Piek J M, van Diest P J, Zweemer R P, Jansen J W, Poort-Keesom R J, Menko F H, Gille J J, Jongsma A P, Pals G, Kenemans P, Verheijen R H
Department of Obstetrics and Gynaecology, University Hospital Vrije Universiteit, Amsterdam, The Netherlands.
J Pathol. 2001 Nov;195(4):451-6. doi: 10.1002/path.1000.
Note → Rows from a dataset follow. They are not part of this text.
/-- A package reset with an accepted stage-1 image leaves every core as at reset, M the digest of 48 zero bytes and the image's digest, one
log entry and management core 0 at the entry; a refused one sets HEALTH. A later stage in its order extends M and the log and answers 0, or
answers 1 and leaves both. ATTGO through a bad pointer changes nothing, and otherwise sets or clears ATTSTAT; a second one while the bit is
clear is ignored. MCCTL, written by a running management core that it does not name, restarts the cores that it names. A retired channel
begins its copy while spares are left and stands remapped at its end, when what the device had to write to it meanwhile is written. An
unowned retired core is replaced by a spare or marked failed; an owned one has its group pre-empted, and nothing is placed on it meanwhile.
Model's readings: that a reset keeps HBM and places the image at its base (log entry 69), the order of the stages (log entry 111), ATTGO
through an unwritable page and the bit that one has been asked for (log entry 70), MCCTL of a core that never ran (log entry 74), a busy
core's retirement (log entry 109). (R394, R395, R396, R397, R398, R400, R401). -/
def Obligations.BootAndHealth : Prop :=
  (∀ (g : StageImage) (s : State), g.stage = 1 →
    let d := ({ s with copying := [], delayed := [] } : State).storeDelayed s.delayed
    ∃ t, exec (.packageReset g) s = .next t ∧ t.cores = [] ∧ t.groups = [] ∧ t.parts = [] ∧ t.power = {} ∧
      (if State.reset.stageOk g then t.balore.m = sha384 (List.replicate 48 0#8 ++ sha384 g.image) ∧ t.balore.log = [(1, sha384 g.image)] ∧
        (t.mcore 0).halted = false ∧ (t.mcore 0).a.k.pc = BitVec.ofNat 64 (3 * 2 ^ 60 + g.entry) ∧ t.hbm = Memory.store d.hbm g.base g.image
      else t.balore.health.getLsbD 48 = true ∧ t.balore.log = [] ∧ (∀ n, (t.mcore n).halted = true) ∧ t.hbm = d.hbm) ∧ (s.delayed = [] → d.hbm = s.hbm)) ∧
  (∀ (g : StageImage) (s : State), (s.stageDue g = false → exec (.stageLoad g) s = .next s) ∧
    (s.stageDue g = true → ∃ t, exec (.stageLoad g) s = .next t ∧ t.cores = s.cores ∧
      (if s.stageOk g then t.balore.m = sha384 (s.balore.m ++ sha384 g.image) ∧ t.balore.log = s.balore.log ++ [(g.stage, sha384 g.image)] ∧
        t.reply = .status 0#64
      else t.balore.m = s.balore.m ∧ t.balore.log = s.balore.log ∧ t.balore.health.getLsbD 48 = true ∧ t.hbm = s.hbm ∧ t.reply = .status 1#64))) ∧
  (∀ (p : Nat) (v : Word) (s : State), (v.toNat / 2 ^ 48 ≠ 0 ∨ v.toNat % 64 ≠ 0 → exec (.attgoWrite p v) s = .next s) ∧
    ((s.part p).reg 0x870 ≠ 0#64 → ((s.part p).reg 0x878).getLsbD 0 = false → exec (.attgoWrite p v) s = .next s) ∧
    (v.toNat < 2 ^ 48 → v.toNat % 64 = 0 → (s.part p).reg 0x870 = 0#64 ∨ ((s.part p).reg 0x878).getLsbD 0 = true → s.copying = [] →
      let q := s.quote ((List.range 6).flatMap fun i => wordBytes ((s.part p).reg (0x840 + 8 * i)))
      ∃ t, exec (.attgoWrite p v) s = .next t ∧ t.cores = (match s.places p v.toNat q.length true with
          | some l => (s.writePlaces l q).cores
          | none => s.cores) ∧
        t.hbm = (match s.places p v.toNat q.length true with
          | some l => (s.writePlaces l q).hbm
          | none => s.hbm) ∧
        (t.part p).reg 0x878 = (if (s.places p v.toNat q.length true).isSome then 1#64 else 0#64))) ∧
  (∀ (w : Nat) (v : Word) (g : StageImage) (s : State), (4 ≤ w ∨ (s.mcore w).halted = true ∨ v.getLsbD w = true → exec (.mcctlRestart w v) s = .next s) ∧
    (s.balore.stage1 = some g → w < 4 → (s.mcore w).halted = false → v.getLsbD w = false → ∃ t, exec (.mcctlRestart w v) s = .next t ∧ t.cores = s.cores ∧
      ∀ n, n < 4 → (v.getLsbD n = true → (t.mcore n).halted = false ∧ (t.mcore n).a.k.pc = BitVec.ofNat 64 (3 * 2 ^ 60 + g.entry)) ∧
        (v.getLsbD n = false → t.mcore n = s.mcore n))) ∧
  (∀ (c : Nat) (s : State),
    (c ∉ s.copying → ((s.remapped ++ s.copying).filter fun d => Config.stackOf d == Config.stackOf c).length < 2 →
      ∃ t, exec (.channelRetire c) s = .next t ∧ t.copying = s.copying ++ [c] ∧ t.balore.health.getLsbD 63 = true ∧ t.hbm = s.hbm) ∧
    (c ∉ s.copying → 2 ≤ ((s.remapped ++ s.copying).filter fun d => Config.stackOf d == Config.stackOf c).length →
      ∃ t, exec (.channelRetire c) s = .next t ∧ c ∈ t.dead ∧ t.balore.health.getLsbD 63 = true) ∧
    (c ∈ s.copying → exec (.channelCopyComplete c) s =
      .next (({ s with copying := s.copying.filter (· != c), remapped := s.remapped ++ [c], delayed := [] } : State).storeDelayed s.delayed)) ∧
    (c ∉ s.copying → exec (.channelCopyComplete c) s = .next s)) ∧
  (∀ (n : Nat) (s : State), n < 192 →
    let used := s.balore.health.toNat / 2 ^ (if n / 96 = 0 then 24 else 28) % 16
    ((s.core n).owner = 0 → used < 4 → ∃ t, exec (.coreRetire n) s = .next t ∧ (t.core n).spared = true ∧ (t.core n).failed = false ∧
      t.balore.health.getLsbD 63 = true) ∧
    ((s.core n).owner = 0 → 4 ≤ used → (s.core n).failed = false → ∃ t, exec (.coreRetire n) s = .next t ∧ (t.core n).failed = true) ∧
    ((s.core n).owner = 0 → 4 ≤ used → (s.core n).failed = true → exec (.coreRetire n) s = .next s) ∧
    (∀ g, (s.core n).owner ≠ 0 → s.grpAt n = some g →
      exec (.coreRetire n) s = .next ((s.modCore n fun c => { c with retiring := true }).preempt g.num)) ∧
    (∀ p a, (s.core n).retiring = true → s.coreFree p a n = false))

/-- A write of the firmware to a partition window changes the writable bits of its register, as plainMask lists them, or does what the
register's own event does, or, at a read-only, reserved or unaligned offset, nothing; so for the package registers of the power controller.
A peer's access inside the window is counted and watched, then a read answers the bytes, a write leaves exactly its bytes, an atomic leaves
the new value and answers the old one, an AWAIT answers once its condition holds; one past the window is answered with a NAK. A lost node is
remembered; a core whose accesses do not aim at it goes on, and one whose walking access does raises MEMORY-UNCORRECTED, a prefetch
excepted. An RoCEv2 write or read of space-0 pages that allow it moves the bytes, others are answered with a NAK; a part whose stage 1 was
refused answers neither outside the attestation registers. A configuration that keeps R91 gives the partition its cores and takes the others
away; another is refused. Model's readings: no answer of such a part (log entry 71), a lost node stays lost (72), a configuration is refused
whole (75), peer accesses are counted page by page and watched (86). (R7, R91, R92, R254, R258, R292, R341, R344, R367, R373, R399, R402).
-/
def Obligations.RegistersPeersAndPartitions : Prop :=
  (∀ (p off : Nat) (v : Word) (s : State),
    (noWrite off = true → exec (.registerWrite (.part p off) v) s = .next s) ∧
    (∀ m, plainMask off = some m → exec (.registerWrite (.part p off) v) s = .next (s.modPart p fun x => x.setReg off (v &&& m))) ∧
    (∀ q, q < 16 → exec (.registerWrite (.part p (0x40 * q + 0x18)) v) s = exec (.lqtailWrite p q v) s) ∧
    (∀ n, n < 8 → exec (.registerWrite (.part p (0x588 + 16 * n)) v) s = exec (.watchpointArm p n v) s) ∧
    (∀ k, k < 3 → exec (.registerWrite (.part p (0x648 + 8 * k)) v) s = .next (s.modPart p fun x => x.setReg (0x648 + 8 * k) (v &&& x.owned k))) ∧
    exec (.registerWrite (.part p 0x420) v) s = exec (.qpushWrite p v) s ∧ exec (.registerWrite (.part p 0x718) v) s = exec (.crtailWrite p v) s ∧
    exec (.registerWrite (.part p 0x800) v) s = exec (.vvoteWrite p v) s ∧ exec (.registerWrite (.part p 0x870) v) s = exec (.attgoWrite p v) s ∧
    exec (.registerWrite (.part p 0x908) v) s = exec (.cstailWrite p v) s ∧
    ((∃ g ∈ s.groups, g.part = p ∧ g.images = []) → exec (.registerWrite (.part p 0x408) v) s = .next s) ∧
    ((∀ g ∈ s.groups, g.part = p → g.images ≠ []) →
      exec (.registerWrite (.part p 0x408) v) s = .next (s.modPart p fun x => x.setReg 0x408 (v &&& 1#64))) ∧
    (v.toNat % 32 ≤ 16 → exec (.registerWrite (.part p 0x628) v) s = .next (s.modPart p fun x => x.setReg 0x628 (v &&& 0x800000000000001F#64))) ∧
    (v.toNat % 16 ≤ 8 → exec (.registerWrite (.part p 0x708) v) s = .next (s.modPart p fun x => x.setReg 0x708 (v &&& 0xF#64))) ∧
    (8 < v.toNat % 16 → exec (.registerWrite (.part p 0x708) v) s = .next s)) ∧
  (∀ (o : Nat) (v : Word) (s : State),
    exec (.registerWrite (.power 0x21000) v) s = exec (.refsetWrite v) s ∧ exec (.registerWrite (.power 0x21018) v) s = exec (.pwstatUpdateWrite v) s ∧
    exec (.registerWrite (.power 0x21020) v) s = exec (.pchbWrite v) s ∧
    (s.power.auto = false → 900 ≤ v.toNat % 2048 → v.toNat % 2048 ≤ 1800 →
      exec (.registerWrite (.power 0x21010) v) s = .next { s with power := { s.power with plimit := v.toNat % 2048 } }) ∧
    (s.power.auto = true ∨ v.toNat % 2048 < 900 ∨ 1800 < v.toNat % 2048 → exec (.registerWrite (.power 0x21010) v) s = .next s) ∧
    (0x21000 ≤ o → o ∉ [0x21000, 0x21010, 0x21018, 0x21020] → exec (.registerWrite (.power o) v) s = .next s) ∧
    exec (.registerWrite (.balore 0x10) v) s = .next s ∧ exec (.registerWrite (.balore 0x10000) v) s = .next { s with balore := { s.balore with pcbase := v &&& 0x7FF8000001#64 } }) ∧
  (∀ (x : PeerAccess) (s : State), s.balore.pcbase.getLsbD 0 = false → (s.part x.part).armed = [] → s.attestOnly = false →
    let a := (s.part x.part).windowBase + x.off
    let size := (s.part x.part).windowSize
    (∀ n, x.op = .read n → s.copied (.hbm a) n = false → x.off + n ≤ size → s.readBad (.hbm a) n = false →
      ∃ t, exec (.peerAccessArrival x) s = .next t ∧ t.reply = .data (Memory.bytes s.hbm a n) ∧ t.hbm = s.hbm ∧ t.cores = s.cores ∧ t.parts = s.parts) ∧
    (∀ d, x.op = .write d → s.copied (.hbm a) d.length = false → x.off + d.length ≤ size →
      ∃ t, exec (.peerAccessArrival x) s = .next t ∧ t.hbm = Memory.store s.hbm a d ∧ t.reply = .ack ∧ t.cores = s.cores) ∧
    (∀ op sz v w, x.op = .atomic op sz v w → s.copied (.hbm a) (2 ^ sz) = false → x.off + 2 ^ sz ≤ size → s.readBad (.hbm a) (2 ^ sz) = false →
      ∃ t, exec (.peerAccessArrival x) s = .next t ∧ t.cores = s.cores ∧
        t.hbm = (match atomicNew (atomicOf op) (8 * 2 ^ sz) (BitVec.ofNat 64 (Memory.le s.hbm a (2 ^ sz))) v w with
          | some r => Memory.store s.hbm a (leBytes (2 ^ sz) r.toNat)
          | none => s.hbm))) ∧
  (∀ (x : PeerAccess) (s : State), s.attestOnly = false → s.copied (.hbm ((s.part x.part).windowBase + x.off)) (peerSize x.op) = false →
    let a := (s.part x.part).windowBase + x.off
    let n := peerSize x.op
    let u (k : WatchKind) : State := s.arrivedAll x.part x.node (s.part x.part).windowBase a n [k]
    ((s.part x.part).windowSize < x.off + n → exec (.peerAccessArrival x) s = .next { s with reply := .nakAccess }) ∧
    (x.off + n ≤ (s.part x.part).windowSize →
      (x.op = .read n →
        (s.readBad (.hbm a) n = false → ∃ t, exec (.peerAccessArrival x) s = .next t ∧ t.reply = .data (Memory.bytes (u .read).hbm a n) ∧
          t.hbm = (u .read).hbm ∧ t.cores = s.cores ∧ t.parts = (u .read).parts) ∧
        (s.readBad (.hbm a) n = true → exec (.peerAccessArrival x) s = .next { u .read with reply := .uncorrected })) ∧
      (∀ d, x.op = .write d →
        ∃ t, exec (.peerAccessArrival x) s = .next t ∧ t.hbm = Memory.store (u .write).hbm a d ∧ t.reply = .ack ∧ t.cores = s.cores ∧
          t.parts = (u .write).parts) ∧
      (∀ op sz v w, x.op = .atomic op sz v w → s.readBad (.hbm a) n = false →
        let old := BitVec.ofNat 64 (Memory.le (u .atomic).hbm a n)
        ∃ t, exec (.peerAccessArrival x) s = .next t ∧ t.cores = s.cores ∧ t.parts = (u .atomic).parts ∧ t.reply = .data (leBytes n old.toNat) ∧
          t.hbm = (match atomicNew (atomicOf op) (8 * n) old v w with
            | some r => Memory.store (u .atomic).hbm a (leBytes n r.toNat)
            | none => (u .atomic).hbm)) ∧
      (∀ sz cond v, x.op = .await sz cond v → s.readBad (.hbm a) n = false →
        let w := loadValue sz (2 ≤ cond && cond ≤ 5) (Memory.bytes s.hbm a n)
        (awaitHolds cond sz w v = true → ∃ t, exec (.peerAccessArrival x) s = .next t ∧ t.reply = .data (leBytes n w.toNat) ∧
          t.hbm = (u .atomic).hbm ∧ t.cores = s.cores ∧ t.parts = (u .atomic).parts) ∧
        (awaitHolds cond sz w v = false → exec (.peerAccessArrival x) s = .next s)))) ∧
  (∀ (k : Nat) (s : State), (∃ t, exec (.routeLossTimeout k) s = .next t ∧ k ∈ t.lostNodes) ∧
    ((∀ n, n < 192 → (s.core n).owner = 0 ∨ ((s.core n).cmds = [] ∧ ∀ o ∈ (s.core n).aops, spaceOf o.addr = 2 → peerNode o.addr ≠ k)) →
      ∃ t, exec (.routeLossTimeout k) s = .next t ∧ k ∈ t.lostNodes ∧ t.cores = s.cores ∧ t.hbm = s.hbm) ∧
    (∀ n, n < 192 → (s.core n).owner ≠ 0 → (∀ m, m < 192 → m ≠ n → (s.core m).owner = 0) → k ∉ s.lostNodes →
      exec (.routeLossTimeout k) s = .next (State.loseRoute { s with lostNodes := k :: s.lostNodes } n k))) ∧
  (∀ (n k pn : Nat) (s : State) (o : AOp), (s.core n).aops = [o] → (s.core n).cmds = [] → (s.core n).part = some pn → o.phase = .walking → o.buf = none →
    spaceOf o.addr = 2 → peerNode o.addr = k →
    (∀ a, accOf o.instr = some a →
      s.loseRoute n k = (s.modCore n fun c => c.leftBuffer o).stop n { cause := 0x20, engine := 1, iseq := o.iseq, addr := o.addr }) ∧
    (accOf o.instr = none → s.loseRoute n k = s)) ∧
  (∀ (p n : Nat) (w : Bool) (a : Word) (d : Bytes) (s : State), s.attestOnly = true → w = false ∨ a.toNat < 0x840 ∨ 0x880 ≤ a.toNat →
    0 < n → d ≠ [] → exec (.rdmaWrite p w a d) s = .next { s with reply := .none } ∧ exec (.rdmaRead p w a n) s = .next { s with reply := .none }) ∧
  (∀ (p : Nat) (a : Word) (d : Bytes) (s : State), s.attestOnly = false → s.copying = [] → a.toNat + d.length ≤ 2 ^ 48 → a.toNat < 2 ^ 48 →
    (∀ l, s.places p a.toNat d.length true = some l →
      exec (.rdmaWrite p false a d) s = .next { s.writePlaces l d with reply := .ack }) ∧
    (s.places p a.toNat d.length true = none → exec (.rdmaWrite p false a d) s = .next { s with reply := .nakAccess }) ∧
    (∀ l, s.places p a.toNat d.length false = some l → (∀ e ∈ l, s.readBad e.1 e.2 = false) →
      exec (.rdmaRead p false a d.length) s = .next { s with reply := .data (l.flatMap fun e => s.readPlace e.1 e.2) }) ∧
    (s.places p a.toNat d.length false = none → exec (.rdmaRead p false a d.length) s = .next { s with reply := .nakAccess })) ∧
  (∀ (p : Nat) (s : State), exec (.rdmaInvalidOperation p) s = .next { s with reply := if s.attestOnly = true then .none else .nakInvalid }) ∧
  (∀ (p : Nat) (f : PartConfig) (s : State),
    (s.configOk p f = true → ∃ t, exec (.partitionConfiguration p f) s = .next t ∧ (t.part p).cores = f.cores ∧ (t.part p).peers = f.peers ∧
      (t.part p).windowBase = f.windowBase ∧ (∀ c ∈ f.cores, (t.core c).part = some p) ∧
      (∀ c ∈ (s.part p).cores, c ∉ f.cores → (t.core c).part = none) ∧
      ((s.part p).cores = [] → (t.part p).arrivals = 0 ∧ (t.part p).pending = [])) ∧
    (s.configOk p f = false → exec (.partitionConfiguration p f) s = .next s))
The aim of this study was to investigate the occurrence of (pre)neoplastic lesions in overtly normal Fallopian tubes from women predisposed to developing ovarian carcinoma. The presence of (pre)neoplastic lesions was scored in histological specimens from 12 women with a genetically determined predisposition for ovarian cancer, of whom seven tested positive for a germline BRCA1 mutation. A control group included 13 women. Immunohistochemistry was used to determine the expression of p21, p27, p53, cyclin A, cyclin D1, bcl-2, Ki67, HER-2/neu, and the oestrogen and progesterone receptors. Loss of heterozygosity (LOH) analysis on the BRCA1 locus was also assessed on dysplastic tissue by PCR studies. Of the 12 women with a predisposition for ovarian cancer, six showed dysplasia, including one case of severe dysplasia. Five harboured hyperplastic lesions and in one woman no histological aberrations were found in the Fallopian tube. No hyperplastic, dysplastic or neoplastic lesions were detected in the Fallopian tubes of control subjects. In the cases studied, morphologically normal tubal epithelium contained a higher proportion of Ki67-expressing cells (p=0.005) and lower fractions of cells expressing p21 (p<0.0001) and p27 (p=0.006) than in the control group. Even higher fractions of proliferating cells were found in dysplastic areas (p=0.07) and accumulation of p53 was observed in the severely dysplastic lesion. Expression patterns of other proteins studied, including the hormone receptors, were similar in cases and controls. One subject, a germline BRCA1 mutation carrier, showed loss of the wild-type BRCA1 allele in the severely dysplastic lesion. In conclusion, the Fallopian tubes of women predisposed to developing ovarian cancer frequently harbour dysplastic changes, accompanied by changes in cell-cycle and apoptosis-related proteins, indicating an increased risk of developing tubal cancer.
本研究旨在调查易患卵巢癌的女性明显正常的输卵管中(癌)前病变的发生情况。对12名具有遗传性卵巢癌易感性的女性的组织学标本进行(癌)前病变评分,其中7名检测到种系BRCA1突变呈阳性。对照组包括13名女性。采用免疫组织化学法检测p21、p27、p53、细胞周期蛋白A、细胞周期蛋白D1、bcl-2、Ki67、HER-2/neu以及雌激素和孕激素受体的表达。还通过PCR研究对发育异常组织进行BRCA1基因座杂合性缺失(LOH)分析。在12名有卵巢癌易感性的女性中,6名出现发育异常,包括1例重度发育异常。5名有增生性病变,1名女性的输卵管未发现组织学异常。对照组的输卵管未检测到增生性、发育异常或肿瘤性病变。在所研究的病例中,形态学上正常的输卵管上皮中表达Ki67的细胞比例较高(p=0.005),而表达p21(p<0.0001)和p27(p=0.006)的细胞比例低于对照组。在发育异常区域发现更高比例的增殖细胞(p=0.07),在重度发育异常病变中观察到p53的积累。所研究的其他蛋白质的表达模式,包括激素受体,在病例组和对照组中相似。一名种系BRCA1突变携带者在重度发育异常病变中显示野生型BRCA1等位基因缺失。总之,易患卵巢癌的女性的输卵管经常出现发育异常变化,并伴有细胞周期和凋亡相关蛋白的变化,提示患输卵管癌的风险增加。